The start is not hard but can be unnerving as a slip might result in tumbling off the edge of a dropoff. Good holds lead up to the second bolt, then a bit tougher getting to the third and slightly runout. Blowing the 3rd clip would almost certainly be a ground fall unless you belayer jumped off the dropoff. This tempted me to give this route PG13.
The crux is above the 3rd bolt and is extremely thin. Good efficient sequences exist though.
Leftmost route on the backside of the main Lebowski rock.
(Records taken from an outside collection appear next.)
-- ==== Sys2Proof/Machine/Operands.lean ====
section
/-! DEFINITION. Operand forms: what an issuing word reads and writes in each lane, its guards, its address and its
targets (02 R36 to R45, R50, 05 R131). -/

namespace Sys2Proof.Machine

/-- A word at its issue: the group and what it belongs to, its clause in progress, the lanes of Active, those of
them that are not helper lanes, and the choice number of its reads. -/
structure Ctx where
  gid : Nat
  o : Owner
  r : Run
  sch : Sched
  act : List Nat
  real : List Nat
  ch : Nat
  deriving DecidableEq, Repr

/-- A lane passes a guard (02 R44). -/
def passes (g : Group) (ch i : Nat) (code : BitVec 3) : Bool :=
  code = 0 || (g.read ch i (112 + code.toNat)).getLsbD 0

/-- Active: the lanes of the issue set that pass both guards (02 R44, 04 R97). -/
def activeLanes (g : Group) (ch : Nat) (sch : Sched) (set : List Nat) : List Nat :=
  lanes32.filter fun i => set.contains i && passes g ch i sch.g0 && passes g ch i sch.g1

namespace Ctx

/-- The address of the word, its clause and its header. -/
def pc (c : Ctx) : W64 := wordAddr c.r.caddr c.r.idx
def caddr (c : Ctx) : W64 := c.r.caddr
def next (c : Ctx) : W64 := nextClause c.r.caddr c.r.header

/-- The flag a long-latency word counts on. -/
def flag (c : Ctx) : Option Nat := flagOf c.r.header c.sch

/-- The core, block and launch. -/
def core (c : Ctx) : Nat := c.o.b.core
def bid (c : Ctx) : Nat := c.o.g.block
def lid (c : Ctx) : Nat := c.o.c.launch
def cid (c : Ctx) : Nat := c.o.b.cohort

/-- Code with privilege (17 R449). -/
def priv (c : Ctx) : Bool := c.o.l.system || c.o.g.handler

/-- Register `k` of a source operand as lane `i` reads it, through its crossbar (02 R43). -/
def rd (c : Ctx) (f : Src) (i : Nat) (k : Nat := 0) : W32 := c.o.g.readAt c.ch (crossbar f.xb.toNat i) f.reg.toNat k

/-- A 64-bit operand (02 R41). -/
def rdw (c : Ctx) (f : Src) (i : Nat) : W64 := pair (c.rd f i 0) (c.rd f i 1)

/-- `n` registers of an operand as one number, the first the lowest. -/
def rdn (c : Ctx) (f : Src) (i n : Nat) : Nat :=
  (List.range n).foldl (fun a k => a + (c.rd f i k).toNat * 2 ^ (32 * k)) 0

/-- Register `k` of a field without a crossbar, read in the lane itself. -/
def rdd (c : Ctx) (r : BitVec 7) (i : Nat) (k : Nat := 0) : W32 := c.o.g.readAt c.ch i r.toNat k

/-- The lowest Active lane that is not a helper lane (08 R217). -/
def l0 (c : Ctx) : Option Nat := c.real.head?

/-- The lowest lane of the issue set (04 R120, R129). -/
def lmin (c : Ctx) : Nat := c.r.set.head?.getD 0

/-- A lane is a helper lane. -/
def helper (c : Ctx) (i : Nat) : Bool := (c.o.g.lane i).st == .helper && !c.o.g.handler

end Ctx

/-- `n` registers of a number, the first the lowest. -/
def regsOfNat (n x : Nat) : List W32 := (List.range n).map fun k => BitVec.ofNat 32 (x / 2 ^ (32 * k))

/-- Writes of registers from D in each lane listed. -/
def writeLanes (g : Group) (d : BitVec 7) (l : List (Nat × List W32)) : Group :=
  l.foldl (fun g e => g.writeList e.1 d.toNat 0 e.2) g

/-- The result keys of registers from D in each lane listed; those of w124 and xz are discarded. -/
def resultKeys (d : BitVec 7) (l : List (Nat × List (Option W32))) : List (Nat × Option W32) :=
  if d = 124 then []
  else (l.map fun e => (List.range e.2.length).map fun k => (32 * (d.toNat + k) + e.1, e.2.getD k none)).flatten

/-- The address of an M-format access in a lane (02 R38). -/
def mAddr (c : Ctx) (w : MWord) (size : Nat) (i : Nat) : Nat :=
  let idx : BitVec 64 := if w.b = noReg then 0 else (c.rdd w.b i).signExtend 64
  (c.rdw w.a i + idx * BitVec.ofNat 64 size + w.off.signExtend 64).toNat

/-- The target of a K-format word (02 R39). -/
def kTarget (c : Ctx) (w : KWord) : W64 := c.caddr + 8 * w.off.signExtend 64

/-- The elements of `n` bits of a number of `t` bits, from bit 0 upward (02 R49). -/
def elems (n t x : Nat) : List Nat := (List.range (t / n)).map fun k => x / 2 ^ (n * k) % 2 ^ n

/-- A number from elements of `n` bits. -/
def ofElems (n : Nat) (l : List Nat) : Nat := l.foldr (fun e a => e % 2 ^ n + 2 ^ n * a) 0

end Sys2Proof.Machine
end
The rightmost route on the backside is Logjammin', the middle route is Face down in the Muck which has many features on it.
Made the climb to the first bolt on this one... which was a little loose. Suggested maintenance update before leading it. Actually I really felt like every thing on that wall was suspect. The wall with Jesus and Gutterball... (West face?) was all great. No problems there.
My only words of advice are as follows: Make sure you pick a good belay spot. I blew the 3rd clip and took a good fall. My buddy belaying me also happened to trip and fall at the same time, causing me to hit the deck. He started to arrest my fall about 2ft above the deck but I still hit. Luckily I've had way worse falls from motocross than this and only a small bruise.
Also there is a big sidepull jug that I can tell has been used a lot that is not going to be good soon. Its super loose and has about 2" of play and is ready to break.